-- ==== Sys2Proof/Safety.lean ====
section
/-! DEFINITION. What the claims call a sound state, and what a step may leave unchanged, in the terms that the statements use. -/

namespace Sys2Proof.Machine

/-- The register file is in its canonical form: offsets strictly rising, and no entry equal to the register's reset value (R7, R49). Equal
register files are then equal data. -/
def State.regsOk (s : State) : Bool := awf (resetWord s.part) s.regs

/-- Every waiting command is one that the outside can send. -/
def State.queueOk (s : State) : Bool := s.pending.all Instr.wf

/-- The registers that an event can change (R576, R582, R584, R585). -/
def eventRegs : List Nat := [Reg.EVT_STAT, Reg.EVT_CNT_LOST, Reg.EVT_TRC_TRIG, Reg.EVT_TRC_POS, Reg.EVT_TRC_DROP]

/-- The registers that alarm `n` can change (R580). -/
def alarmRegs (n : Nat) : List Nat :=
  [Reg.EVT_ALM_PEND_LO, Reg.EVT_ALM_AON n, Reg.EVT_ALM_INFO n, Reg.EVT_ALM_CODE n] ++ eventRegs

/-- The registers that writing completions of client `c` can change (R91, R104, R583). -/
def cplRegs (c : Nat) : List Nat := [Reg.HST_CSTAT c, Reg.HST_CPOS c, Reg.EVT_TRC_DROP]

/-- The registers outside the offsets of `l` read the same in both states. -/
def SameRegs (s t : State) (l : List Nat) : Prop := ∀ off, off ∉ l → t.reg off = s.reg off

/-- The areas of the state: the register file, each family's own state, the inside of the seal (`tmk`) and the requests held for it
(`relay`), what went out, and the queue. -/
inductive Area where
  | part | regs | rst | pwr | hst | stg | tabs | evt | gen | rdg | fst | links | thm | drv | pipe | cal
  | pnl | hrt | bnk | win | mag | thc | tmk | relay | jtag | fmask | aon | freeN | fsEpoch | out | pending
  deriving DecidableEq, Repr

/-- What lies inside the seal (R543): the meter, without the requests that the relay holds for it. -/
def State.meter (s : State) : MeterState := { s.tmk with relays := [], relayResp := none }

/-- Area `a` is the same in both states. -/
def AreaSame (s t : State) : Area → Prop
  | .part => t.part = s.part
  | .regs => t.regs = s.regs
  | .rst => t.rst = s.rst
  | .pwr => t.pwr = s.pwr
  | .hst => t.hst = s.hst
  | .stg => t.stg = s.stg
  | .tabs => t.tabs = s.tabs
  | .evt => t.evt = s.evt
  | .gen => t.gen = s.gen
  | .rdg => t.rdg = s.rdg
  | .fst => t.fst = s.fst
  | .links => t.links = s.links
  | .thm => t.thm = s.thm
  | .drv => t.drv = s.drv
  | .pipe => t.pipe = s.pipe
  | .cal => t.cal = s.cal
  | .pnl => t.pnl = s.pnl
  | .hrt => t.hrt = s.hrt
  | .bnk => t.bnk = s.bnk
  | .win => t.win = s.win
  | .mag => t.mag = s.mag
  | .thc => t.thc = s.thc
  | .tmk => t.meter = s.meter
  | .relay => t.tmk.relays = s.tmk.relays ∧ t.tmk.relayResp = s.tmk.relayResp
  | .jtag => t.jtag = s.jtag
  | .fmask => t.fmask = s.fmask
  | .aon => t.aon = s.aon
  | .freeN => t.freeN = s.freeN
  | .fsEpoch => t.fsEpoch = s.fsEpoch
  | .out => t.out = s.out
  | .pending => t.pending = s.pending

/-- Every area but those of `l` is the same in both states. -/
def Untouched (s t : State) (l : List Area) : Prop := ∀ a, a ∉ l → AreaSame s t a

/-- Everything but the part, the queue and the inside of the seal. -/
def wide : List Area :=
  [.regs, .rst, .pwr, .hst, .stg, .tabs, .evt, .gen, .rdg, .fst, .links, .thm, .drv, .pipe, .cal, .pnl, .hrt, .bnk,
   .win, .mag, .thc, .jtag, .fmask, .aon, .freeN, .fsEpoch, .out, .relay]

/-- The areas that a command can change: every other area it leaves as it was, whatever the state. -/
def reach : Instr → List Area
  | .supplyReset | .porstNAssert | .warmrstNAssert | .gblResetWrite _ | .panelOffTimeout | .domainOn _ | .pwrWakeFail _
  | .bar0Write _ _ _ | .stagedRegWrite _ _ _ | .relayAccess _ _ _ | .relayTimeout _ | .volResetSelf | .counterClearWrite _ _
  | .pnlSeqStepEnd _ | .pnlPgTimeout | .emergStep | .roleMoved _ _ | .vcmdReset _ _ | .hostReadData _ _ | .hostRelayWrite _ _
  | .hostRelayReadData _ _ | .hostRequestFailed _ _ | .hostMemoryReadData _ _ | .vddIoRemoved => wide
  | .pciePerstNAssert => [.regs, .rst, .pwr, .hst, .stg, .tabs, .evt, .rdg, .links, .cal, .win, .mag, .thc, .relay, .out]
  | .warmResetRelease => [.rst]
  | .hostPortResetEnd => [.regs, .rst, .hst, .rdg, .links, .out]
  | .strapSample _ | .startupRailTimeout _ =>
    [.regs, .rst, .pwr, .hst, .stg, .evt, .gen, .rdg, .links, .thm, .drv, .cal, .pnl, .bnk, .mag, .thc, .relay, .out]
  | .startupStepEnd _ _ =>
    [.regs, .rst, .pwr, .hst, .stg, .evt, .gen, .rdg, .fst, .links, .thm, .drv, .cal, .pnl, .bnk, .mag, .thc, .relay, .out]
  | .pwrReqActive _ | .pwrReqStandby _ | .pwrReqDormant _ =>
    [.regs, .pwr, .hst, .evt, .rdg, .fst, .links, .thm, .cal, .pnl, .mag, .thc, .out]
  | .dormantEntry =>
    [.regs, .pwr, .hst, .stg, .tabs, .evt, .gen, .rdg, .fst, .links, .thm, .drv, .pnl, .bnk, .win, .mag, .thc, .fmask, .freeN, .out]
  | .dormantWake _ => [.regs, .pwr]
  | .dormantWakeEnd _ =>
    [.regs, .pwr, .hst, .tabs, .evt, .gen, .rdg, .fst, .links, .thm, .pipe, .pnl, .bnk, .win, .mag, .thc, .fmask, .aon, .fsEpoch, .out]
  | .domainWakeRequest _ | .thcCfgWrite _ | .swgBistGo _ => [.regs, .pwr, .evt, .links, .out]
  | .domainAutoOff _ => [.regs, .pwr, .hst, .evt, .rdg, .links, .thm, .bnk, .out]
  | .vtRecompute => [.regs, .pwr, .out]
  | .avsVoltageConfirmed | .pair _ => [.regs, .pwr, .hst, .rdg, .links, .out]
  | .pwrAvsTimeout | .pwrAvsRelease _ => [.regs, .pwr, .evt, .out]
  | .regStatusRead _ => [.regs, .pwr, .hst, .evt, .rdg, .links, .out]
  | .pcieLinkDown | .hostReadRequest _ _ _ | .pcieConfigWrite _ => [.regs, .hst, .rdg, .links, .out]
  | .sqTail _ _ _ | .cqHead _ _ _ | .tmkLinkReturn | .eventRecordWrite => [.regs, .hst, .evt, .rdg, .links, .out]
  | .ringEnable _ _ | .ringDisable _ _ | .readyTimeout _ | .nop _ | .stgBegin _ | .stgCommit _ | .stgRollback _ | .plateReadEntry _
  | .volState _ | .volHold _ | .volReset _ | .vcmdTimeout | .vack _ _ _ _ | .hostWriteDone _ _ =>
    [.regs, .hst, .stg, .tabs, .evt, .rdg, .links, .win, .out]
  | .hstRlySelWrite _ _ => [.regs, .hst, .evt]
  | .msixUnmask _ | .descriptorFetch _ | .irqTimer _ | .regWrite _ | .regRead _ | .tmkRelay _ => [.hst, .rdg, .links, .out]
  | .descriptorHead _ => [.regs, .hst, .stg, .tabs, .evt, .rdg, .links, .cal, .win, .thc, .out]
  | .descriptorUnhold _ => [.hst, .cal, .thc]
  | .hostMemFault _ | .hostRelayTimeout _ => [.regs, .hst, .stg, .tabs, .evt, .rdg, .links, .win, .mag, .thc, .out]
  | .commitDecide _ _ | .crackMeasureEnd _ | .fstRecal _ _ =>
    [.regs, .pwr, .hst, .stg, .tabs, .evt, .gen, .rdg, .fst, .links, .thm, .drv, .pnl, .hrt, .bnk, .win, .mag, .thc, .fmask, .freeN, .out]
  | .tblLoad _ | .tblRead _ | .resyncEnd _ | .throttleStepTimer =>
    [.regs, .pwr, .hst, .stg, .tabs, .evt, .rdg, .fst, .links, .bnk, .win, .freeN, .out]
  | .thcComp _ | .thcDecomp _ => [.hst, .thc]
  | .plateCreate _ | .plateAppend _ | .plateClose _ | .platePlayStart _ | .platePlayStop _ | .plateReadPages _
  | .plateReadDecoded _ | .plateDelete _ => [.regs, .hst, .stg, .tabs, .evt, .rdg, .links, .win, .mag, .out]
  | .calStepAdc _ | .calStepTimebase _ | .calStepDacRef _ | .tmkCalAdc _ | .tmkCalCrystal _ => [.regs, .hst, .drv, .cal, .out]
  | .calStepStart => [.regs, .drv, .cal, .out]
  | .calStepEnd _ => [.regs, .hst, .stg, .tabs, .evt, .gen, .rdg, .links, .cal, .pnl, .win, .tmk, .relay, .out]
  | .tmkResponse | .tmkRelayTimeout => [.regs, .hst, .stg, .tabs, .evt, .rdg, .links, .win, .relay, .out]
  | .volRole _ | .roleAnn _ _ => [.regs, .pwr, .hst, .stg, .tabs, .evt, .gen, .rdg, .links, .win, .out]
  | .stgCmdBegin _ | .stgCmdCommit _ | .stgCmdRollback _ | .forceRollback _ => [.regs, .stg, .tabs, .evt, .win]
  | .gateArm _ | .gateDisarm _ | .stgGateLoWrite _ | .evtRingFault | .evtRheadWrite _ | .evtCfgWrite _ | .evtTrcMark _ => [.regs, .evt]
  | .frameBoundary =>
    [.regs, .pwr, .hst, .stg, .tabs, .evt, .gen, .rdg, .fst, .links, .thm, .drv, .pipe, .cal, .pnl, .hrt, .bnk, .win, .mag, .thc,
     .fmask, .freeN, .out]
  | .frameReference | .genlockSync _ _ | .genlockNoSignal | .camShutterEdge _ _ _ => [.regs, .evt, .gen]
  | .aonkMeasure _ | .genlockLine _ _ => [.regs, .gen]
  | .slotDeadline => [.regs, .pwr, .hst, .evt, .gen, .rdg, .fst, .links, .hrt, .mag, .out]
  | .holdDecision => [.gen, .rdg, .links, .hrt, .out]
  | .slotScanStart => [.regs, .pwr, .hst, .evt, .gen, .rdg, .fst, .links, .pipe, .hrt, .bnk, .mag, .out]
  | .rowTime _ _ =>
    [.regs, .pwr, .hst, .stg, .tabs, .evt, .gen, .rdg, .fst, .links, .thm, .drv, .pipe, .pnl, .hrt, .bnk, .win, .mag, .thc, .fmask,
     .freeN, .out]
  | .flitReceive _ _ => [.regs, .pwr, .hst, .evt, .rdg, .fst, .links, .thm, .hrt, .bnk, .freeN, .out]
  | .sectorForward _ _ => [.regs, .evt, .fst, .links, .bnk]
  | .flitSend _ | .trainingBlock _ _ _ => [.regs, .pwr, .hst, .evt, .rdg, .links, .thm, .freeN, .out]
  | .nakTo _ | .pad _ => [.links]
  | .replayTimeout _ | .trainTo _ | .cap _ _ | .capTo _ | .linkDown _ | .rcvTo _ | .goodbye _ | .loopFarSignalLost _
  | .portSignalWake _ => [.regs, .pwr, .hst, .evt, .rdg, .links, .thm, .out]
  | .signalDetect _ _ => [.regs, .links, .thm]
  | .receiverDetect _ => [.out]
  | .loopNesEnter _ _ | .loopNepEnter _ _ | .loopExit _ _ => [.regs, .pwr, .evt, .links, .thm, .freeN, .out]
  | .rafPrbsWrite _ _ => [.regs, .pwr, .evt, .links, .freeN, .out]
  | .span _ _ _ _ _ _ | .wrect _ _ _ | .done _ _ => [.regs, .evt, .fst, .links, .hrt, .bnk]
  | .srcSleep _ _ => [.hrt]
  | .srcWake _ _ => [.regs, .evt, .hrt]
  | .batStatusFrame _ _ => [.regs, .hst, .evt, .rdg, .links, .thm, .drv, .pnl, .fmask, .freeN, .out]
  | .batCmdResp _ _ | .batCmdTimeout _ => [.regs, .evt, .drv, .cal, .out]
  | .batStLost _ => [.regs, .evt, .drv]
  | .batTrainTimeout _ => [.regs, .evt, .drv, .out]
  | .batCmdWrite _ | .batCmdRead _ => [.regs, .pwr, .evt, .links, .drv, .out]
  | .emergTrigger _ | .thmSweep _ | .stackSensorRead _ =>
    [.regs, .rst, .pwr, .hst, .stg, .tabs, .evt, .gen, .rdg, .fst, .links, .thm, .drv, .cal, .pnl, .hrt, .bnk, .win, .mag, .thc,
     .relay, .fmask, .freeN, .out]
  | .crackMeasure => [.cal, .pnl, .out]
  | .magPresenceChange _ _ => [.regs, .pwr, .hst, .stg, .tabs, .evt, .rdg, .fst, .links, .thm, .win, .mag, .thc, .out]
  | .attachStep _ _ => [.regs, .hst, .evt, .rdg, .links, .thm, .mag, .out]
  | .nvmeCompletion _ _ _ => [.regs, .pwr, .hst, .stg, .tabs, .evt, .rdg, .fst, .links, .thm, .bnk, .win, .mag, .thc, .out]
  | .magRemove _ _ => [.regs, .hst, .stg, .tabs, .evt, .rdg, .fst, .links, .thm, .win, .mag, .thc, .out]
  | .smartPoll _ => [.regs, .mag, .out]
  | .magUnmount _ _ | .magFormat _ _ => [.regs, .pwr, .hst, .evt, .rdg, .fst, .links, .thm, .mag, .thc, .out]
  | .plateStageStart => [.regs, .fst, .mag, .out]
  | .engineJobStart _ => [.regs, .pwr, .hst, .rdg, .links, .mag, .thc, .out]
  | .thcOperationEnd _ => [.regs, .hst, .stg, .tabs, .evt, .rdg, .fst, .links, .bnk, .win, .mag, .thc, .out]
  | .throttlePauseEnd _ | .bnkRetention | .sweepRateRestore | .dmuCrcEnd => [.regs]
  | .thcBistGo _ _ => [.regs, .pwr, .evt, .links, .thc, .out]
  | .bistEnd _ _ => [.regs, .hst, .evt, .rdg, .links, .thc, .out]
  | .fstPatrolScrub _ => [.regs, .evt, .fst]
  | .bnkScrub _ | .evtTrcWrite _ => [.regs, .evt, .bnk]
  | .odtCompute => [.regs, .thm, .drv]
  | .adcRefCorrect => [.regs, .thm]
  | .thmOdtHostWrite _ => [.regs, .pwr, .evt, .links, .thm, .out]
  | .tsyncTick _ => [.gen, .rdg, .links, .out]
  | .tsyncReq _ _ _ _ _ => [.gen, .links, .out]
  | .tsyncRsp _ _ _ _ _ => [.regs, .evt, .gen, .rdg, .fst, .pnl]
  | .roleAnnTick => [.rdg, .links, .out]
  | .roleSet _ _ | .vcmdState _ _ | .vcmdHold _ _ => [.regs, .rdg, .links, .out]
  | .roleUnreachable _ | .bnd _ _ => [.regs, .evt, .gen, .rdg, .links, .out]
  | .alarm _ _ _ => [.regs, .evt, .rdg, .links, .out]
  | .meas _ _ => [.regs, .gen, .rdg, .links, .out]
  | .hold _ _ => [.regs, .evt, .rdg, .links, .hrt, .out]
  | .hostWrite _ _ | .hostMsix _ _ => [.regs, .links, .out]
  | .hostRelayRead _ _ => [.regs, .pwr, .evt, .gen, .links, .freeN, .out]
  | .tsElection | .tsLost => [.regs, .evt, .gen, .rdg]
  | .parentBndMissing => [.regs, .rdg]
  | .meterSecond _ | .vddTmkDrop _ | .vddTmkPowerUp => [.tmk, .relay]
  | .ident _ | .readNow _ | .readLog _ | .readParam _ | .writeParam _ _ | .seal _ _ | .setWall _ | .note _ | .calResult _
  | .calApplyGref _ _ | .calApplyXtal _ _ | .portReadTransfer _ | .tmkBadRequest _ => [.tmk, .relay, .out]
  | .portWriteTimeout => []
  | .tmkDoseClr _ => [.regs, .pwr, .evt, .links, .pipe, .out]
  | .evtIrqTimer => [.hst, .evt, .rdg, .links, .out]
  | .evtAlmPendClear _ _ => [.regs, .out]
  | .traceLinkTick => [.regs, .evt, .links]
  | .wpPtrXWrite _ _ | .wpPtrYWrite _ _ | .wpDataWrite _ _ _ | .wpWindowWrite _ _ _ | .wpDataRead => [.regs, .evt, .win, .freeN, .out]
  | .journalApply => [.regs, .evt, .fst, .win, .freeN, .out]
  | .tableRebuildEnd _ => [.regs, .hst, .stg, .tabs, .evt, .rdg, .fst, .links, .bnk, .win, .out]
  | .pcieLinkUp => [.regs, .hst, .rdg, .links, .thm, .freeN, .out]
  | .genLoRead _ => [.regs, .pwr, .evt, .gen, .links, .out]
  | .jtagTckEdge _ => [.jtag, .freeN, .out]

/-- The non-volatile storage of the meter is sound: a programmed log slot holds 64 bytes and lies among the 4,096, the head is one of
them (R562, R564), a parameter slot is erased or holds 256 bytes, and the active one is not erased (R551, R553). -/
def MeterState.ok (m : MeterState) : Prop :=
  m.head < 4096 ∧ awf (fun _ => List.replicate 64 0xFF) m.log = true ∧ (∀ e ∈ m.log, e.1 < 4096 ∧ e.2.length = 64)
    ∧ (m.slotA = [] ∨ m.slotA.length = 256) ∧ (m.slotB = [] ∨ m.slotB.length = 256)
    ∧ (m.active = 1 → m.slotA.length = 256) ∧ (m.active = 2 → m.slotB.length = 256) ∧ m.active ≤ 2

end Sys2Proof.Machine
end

※ ※ ※

#### TASK PROMPT
Copy out each line in the preceding records that contains "slotA".

#### EXERCISE SOLUTION
    ∧ (m.slotA = [] ∨ m.slotA.length = 256) ∧ (m.slotB = [] ∨ m.slotB.length = 256)
    ∧ (m.active = 1 → m.slotA.length = 256) ∧ (m.active = 2 → m.slotB.length = 256) ∧ m.active ≤ 2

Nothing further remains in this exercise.